Directions for this task: From the listing below, copy each line where "subAddForms" occurs.

================================

theorem witness_SubAddProvisions :
    ((fed (served entry) addLine).Heads .subAdd (ln addLine) [] ∧
      checkSubAdd ((fed (served entry) addLine).lineOff []) (ln addLine).fields = .ok added) ∧
    (hasKey (ln addLine).fields "FLOOR" = true ∧ hasKey (ln addLine).fields "BALANCE" = true ∧
      hasKey (ln addLine).fields "LOW" = false ∧ hasKey (ln addLine).fields "USAGE" = false) ∧
    (hasKey (ln shortLine).fields "FLOOR" = false ∧ hasKey (ln shortLine).fields "BALANCE" = false ∧
      hasKey (ln (shortLine ++ " LOW=5 USAGE=6")).fields "LOW" = true ∧
      hasKey (ln (shortLine ++ " LOW=5 USAGE=6")).fields "USAGE" = true ∧
      (checkSubAdd .reset (ln (shortLine ++ " LOW=5 USAGE=6")).fields).isOk = true) ∧
    -- the refusals in their order
    (hasKey (ln " SUB ADD").fields "SUB" = false ∧
      hasKey (ln " SUB ADD SUB=x").fields "SUB" = true ∧ fieldOf (ln " SUB ADD SUB=x").fields "SUB" readNat = none ∧
      fieldOf (ln " SUB ADD SUB=4096").fields "SUB" readNat = some 4096 ∧
      fieldOf (ln " SUB ADD SUB=1").fields "SUB" readNat = some 1 ∧
      (refusalOf (checkForm (subAddForms (ln " SUB ADD SUB=1").fields)
        ["SUB", "ADDR", "KIND", "HOME", "ZONES", "PLAN"] (ln " SUB ADD SUB=1").fields)).isSome = true) ∧
    (checkForm (subAddForms (ln shortLine).fields) ["SUB", "ADDR", "KIND", "HOME", "ZONES", "PLAN"]
        (ln shortLine).fields = .ok () ∧
      fieldOf (ln shortLine).fields "SUB" readNat = some 1 ∧ fieldOf (ln shortLine).fields "ADDR" readAddr = some 1 ∧
      ({ State.reset with subs := ⟨[(1, entry)]⟩ } : State).sub? 1 ≠ none ∧
      (served { entry with addr := 1 }).sub? 1 = none ∧
      (∃ c ∈ (served { entry with addr := 1 }).subs.cells, c.2.addr = 1) ∧
      (served entry).sub? 1 = none ∧ ∀ c ∈ (served entry).subs.cells, c.2.addr ≠ 1) := by
  refine ⟨⟨heads_fed _ ?_, ?_⟩, ?_⟩ <;> decide +kernel

/-- An entry whose floor and balance leave room for a raised floor. -/
def overdrawn : Entry := { entry with money := { entry.money with balance := -3, floor := -5 } }

theorem witness_SubSetChanges :
    -- a lowered and a raised floor
    ((fed (served entry) " SUB SET SUB=7 FLOOR=-5 LOW=2").Heads .subSet (ln " SUB SET SUB=7 FLOOR=-5 LOW=2") [] ∧
      checkSubSet ((fed (served entry) " SUB SET SUB=7 FLOOR=-5 LOW=2").lineOff [])
        (ln " SUB SET SUB=7 FLOOR=-5 LOW=2").fields =
        .ok ({ sub := 7, addr := none, kind := none, home := none, zones := none, plan := none, floor := some (-5),
               low := some 2, usage := none }, entry) ∧
      (-5 : Int) < entry.money.floor) ∧
    ((fed (served overdrawn) " SUB SET SUB=7 FLOOR=-3").Heads .subSet (ln " SUB SET SUB=7 FLOOR=-3") [] ∧
      checkSubSet ((fed (served overdrawn) " SUB SET SUB=7 FLOOR=-3").lineOff []) (ln " SUB SET SUB=7 FLOOR=-3").fields =
        .ok ({ sub := 7, addr := none, kind := none, home := none, zones := none, plan := none, floor := some (-3),
               low := none, usage := none }, overdrawn) ∧
      overdrawn.money.floor < -3) ∧
    -- the checks in their order
    hasKey (ln " SUB SET").fields "SUB" = false ∧
    (hasKey (ln " SUB SET SUB=x").fields "SUB" = true ∧ fieldOf (ln " SUB SET SUB=x").fields "SUB" readNat = none) ∧
    fieldOf (ln " SUB SET SUB=4096").fields "SUB" readNat = some 4096 ∧
    (∀ line ∈ [" SUB SET SUB=7 LOW=x", " SUB SET SUB=7", " SUB SET SUB=7 HOME=6", " SUB SET SUB=7 ADDR=5",
        " SUB SET SUB=7 FLOOR=-1"], fieldOf (ln line).fields "SUB" readNat = some 7) ∧
    checkForm (keyForm "SUB" readNat :: subSetForms) [] (ln " SUB SET SUB=7 LOW=x").fields =
      .error (.badField (str "LOW")) ∧
    (∀ line ∈ [" SUB SET SUB=7", " SUB SET SUB=7 HOME=6", " SUB SET SUB=7 ADDR=5", " SUB SET SUB=7 FLOOR=-1"],
      checkForm (keyForm "SUB" readNat :: subSetForms) [] (ln line).fields = .ok ()) ∧
    (∀ f ∈ (ln " SUB SET SUB=7").fields, f.key = str "SUB") ∧ State.reset.sub? 7 = none ∧
    ((served entry).sub? 7 = some entry ∧ 0 < entry.live ∧
      (fieldOf (ln " SUB SET SUB=7 HOME=6").fields "HOME" (readFin 32)).getD entry.home ≠ entry.home) ∧
    (fieldOf (ln " SUB SET SUB=7 ADDR=5").fields "ADDR" readAddr = some 5 ∧
      ({ State.reset with subs := ⟨[(1, { entry with addr := 5 }), (7, { entry with live := 0 })]⟩ } : State).holderOf 5 =
        some 1 ∧ 1 ≠ 7) ∧
    (fieldOf (ln " SUB SET SUB=7 FLOOR=-1").fields "FLOOR" (readIntIn (-16777215) 0) = some (-1) ∧
      overdrawn.money.balance < -1) ∧
    -- the two tests: an entry at its floor, CLEAR and BARRED, one above it, CLEAR and BARRED
    (∀ credit ∈ [CreditState.clear, .barred], ∀ balance ∈ [(0 : Int), 1000],
      let e := { entry with money := { entry.money with credit := credit, balance := balance } }
      (served e).sub? 7 = some e ∧ e.money.credit = credit ∧
        (e.money.balance = e.money.floor ∨ (State.reset.office.unbarMargin : Int) < e.money.balance - e.money.floor)) := by
  refine ⟨⟨heads_fed _ ?_, ?_⟩, ⟨heads_fed _ ?_, ?_⟩, ?_⟩ <;> decide +kernel

/-- The record MSG names (`State.NamesRecord`): found, of another generation, in a free slot, and out of range. -/
theorem witness_NamesRecord :
    (2047 < 100000000000000000000 ∧ 65535 < 100000000000000000000 ∧ ¬ (2048 ≤ 2047 ∨ 65536 ≤ 65535)) ∧
    ((holding entry page).store.records.get? 3 = some page ∧ page.id = { slot := 3, gen := 1 } ∧
      page.id ≠ { slot := 3, gen := 65535 } ∧ (holding entry page).store.records.get? 2047 = none) ∧
    (2048 ≤ 2048 ∨ 65536 ≤ 65535) ∧ (2048 ≤ 2047 ∨ 65536 ≤ 65536) ∧
    namedRecord (holding entry page) (ln " PAGE GET MSG=3.1").fields = .ok page := by decide +kernel

theorem witness_ReadingCommandsOnlyAnswer :
    ((fed (served entry) " SUB GET SUB=7").Heads .subGet (ln " SUB GET SUB=7") [] ∧
      namedEntry ((fed (served entry) " SUB GET SUB=7").lineOff []) (ln " SUB GET SUB=7").fields = .ok (7, entry)) ∧
    (fieldOf (ln " PLAN GET PLAN=7").fields "PLAN" (readFin 8) = some 7 ∧
      fieldOf (ln " PLAN GET").fields "PLAN" (readFin 8) = none) ∧
    ((fed .reset " PLAN GET PLAN=7").Heads .planGet (ln " PLAN GET PLAN=7") [] ∧
      checkForm [keyForm "PLAN" (readFin 8)] [] (ln " PLAN GET PLAN=7").fields = .ok ()) ∧
    ((fed (holding entry page) " PAGE GET MSG=3.1").Heads .pageGet (ln " PAGE GET MSG=3.1") [] ∧
      namedRecord ((fed (holding entry page) " PAGE GET MSG=3.1").lineOff []) (ln " PAGE GET MSG=3.1").fields =
        .ok page) ∧
    ((fed (served entry) " HELD LIST SUB=7").Heads .heldList (ln " HELD LIST SUB=7") [] ∧
      namedEntry ((fed (served entry) " HELD LIST SUB=7").lineOff []) (ln " HELD LIST SUB=7").fields =
        .ok (7, entry)) ∧
    ((fed .reset " TARIFF GET").Heads .tariffGet (ln " TARIFF GET") [] ∧ (ln " TARIFF GET").fields = []) := by
  refine ⟨⟨heads_fed _ ?_, ?_⟩, ?_, ⟨heads_fed _ ?_, ?_⟩, ⟨heads_fed _ ?_, ?_⟩, ⟨heads_fed _ ?_, ?_⟩, heads_fed _ ?_, ?_⟩ <;>
    decide +kernel

theorem witness_SuspendResumeRemove :
    (fed (served entry) " SUB SUSPEND SUB=7").Heads .subSuspend (ln " SUB SUSPEND SUB=7") [] ∧
    namedEntry ((fed (served entry) " SUB SUSPEND SUB=7").lineOff []) (ln " SUB SUSPEND SUB=7").fields =
      .ok (7, entry) ∧
    (fed (served entry) " SUB RESUME SUB=7").Heads .subResume (ln " SUB RESUME SUB=7") [] ∧
    (fed (served { entry with live := 0 }) " SUB REMOVE SUB=7").Heads .subRemove (ln " SUB REMOVE SUB=7") [] ∧
    checkSubRemove ((fed (served { entry with live := 0 }) " SUB REMOVE SUB=7").lineOff [])
      (ln " SUB REMOVE SUB=7").fields = .ok (7, { entry with live := 0 }) := by
  refine ⟨heads_fed _ ?_, ?_, heads_fed _ ?_, heads_fed _ ?_, ?_⟩ <;> decide +kernel

theorem witness_PlanSetChanges :
    (fed .reset " PLAN SET PLAN=7 BACKOFF=1,2,3,4,5,15").Heads .planSet (ln " PLAN SET PLAN=7 BACKOFF=1,2,3,4,5,15") [] ∧
    checkPlanSet (ln " PLAN SET PLAN=7 BACKOFF=1,2,3,4,5,15").fields = .ok 7 := by
  refine ⟨heads_fed _ ?_, ?_⟩ <;> decide +kernel

def submitLine : String := " SUBMIT SUB=7 ENC=ALPHA PRI=3 TEXT=2:HI"

theorem witness_SubmitChecksInOrder :
    checkForm submitForms ["SUB", "ENC"] (ln submitLine).fields = .ok () ∧
    fieldOf (ln submitLine).fields "ENC" (wordValue encodingWords) = some .alpha ∧
    fieldOf (ln submitLine).fields "SUB" readNat = some 7 := by decide +kernel

/-- What SUBMIT reads from that line: priority 3 is lowered to the plan's 1. -/
def submitted : SubmitArgs where
  sub := 7
  enc := .alpha
  pri := 1
  origin := 0
  text := str "HI"
  truncated := false
  lowered := true
  blocks := 2
  estimate := 0

/-- A record accepted after the record `page`, and a state with the two. -/
def later : PageRec := { page with id := { slot := 4, gen := 1 }, seq := 1, tag := none }
def twoPages : State :=
  { served { entry with live := 2 } with
    store := { records := ⟨[(3, page), (4, later)]⟩, gens := ⟨[(3, 1), (4, 1)]⟩, nextSeq := 2, congested := false } }

theorem witness_SubmitAccepted :
    ((fed (served entry) submitLine).Heads .submit (ln submitLine) [] ∧
      checkSubmit ((fed (served entry) submitLine).lineOff []) (ln submitLine).fields = .ok submitted ∧
      (fed (served entry) submitLine).sub? submitted.sub = some entry) ∧
    -- a text, with no chunk in use, and none
    (submitted.text ≠ [] ∧ (fed (served entry) submitLine).usedChunks = [] ∧
      checkSubmit ((fed (served entry) " SUBMIT SUB=7 ENC=TONE").lineOff []) (ln " SUBMIT SUB=7 ENC=TONE").fields =
        .ok { submitted with enc := .tone, text := [], lowered := false, blocks := 1 }) ∧
    -- a table with a gap, and sequences less and more than half the range apart
    ((⟨[(0, page), (2, later)]⟩ : Table PageRec).cells.map Prod.fst).Pairwise (· < ·) ∧
    ((0x7FFFFFFF#32 - 0#32).toNat < 2147483648 ∧ 2147483648 < (0x80000001#32 - 0#32).toNat) ∧
    -- two records of one queue
    ((holding entry page).sub? page.sub = some entry ∧ (holding entry page).rec? page.id = some page ∧
      twoPages.rec? page.id = some page ∧ twoPages.rec? later.id = some later ∧
      (page.seq - 0#32).toNat < 2147483648 ∧ (later.seq - 0#32).toNat < 2147483648 ∧ later.seq ≠ page.seq) ∧
    (twoPages.Stand PageRec.QueueAhead [later.id] ∧ twoPages.Stand PageRec.HeldAhead [later.id]) ∧
    (twoPages.PutIn PageRec.QueueAhead page [later.id] [page.id, later.id] ∧
      twoPages.PutIn PageRec.HeldAhead page [later.id] [page.id, later.id]) := by
  refine ⟨⟨heads_fed _ ?_, ?_⟩, ?_, ?_, ?_, ?_, ⟨List.pairwise_singleton _ _, List.pairwise_singleton _ _⟩,
    ⟨[], [later.id], rfl, rfl, nofun, ?_⟩, [], [later.id], rfl, rfl, nofun, ?_⟩
  any_goals decide +kernel
  · rintro m ⟨⟩
    exact ⟨later, by decide +kernel, .inr ⟨rfl, by decide⟩⟩
  · rintro m ⟨⟩
    exact ⟨later, by decide +kernel, (by decide : older page.seq later.seq = true)⟩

================================

Exercise response:
      (refusalOf (checkForm (subAddForms (ln " SUB ADD SUB=1").fields)
    (checkForm (subAddForms (ln shortLine).fields) ["SUB", "ADDR", "KIND", "HOME", "ZONES", "PLAN"]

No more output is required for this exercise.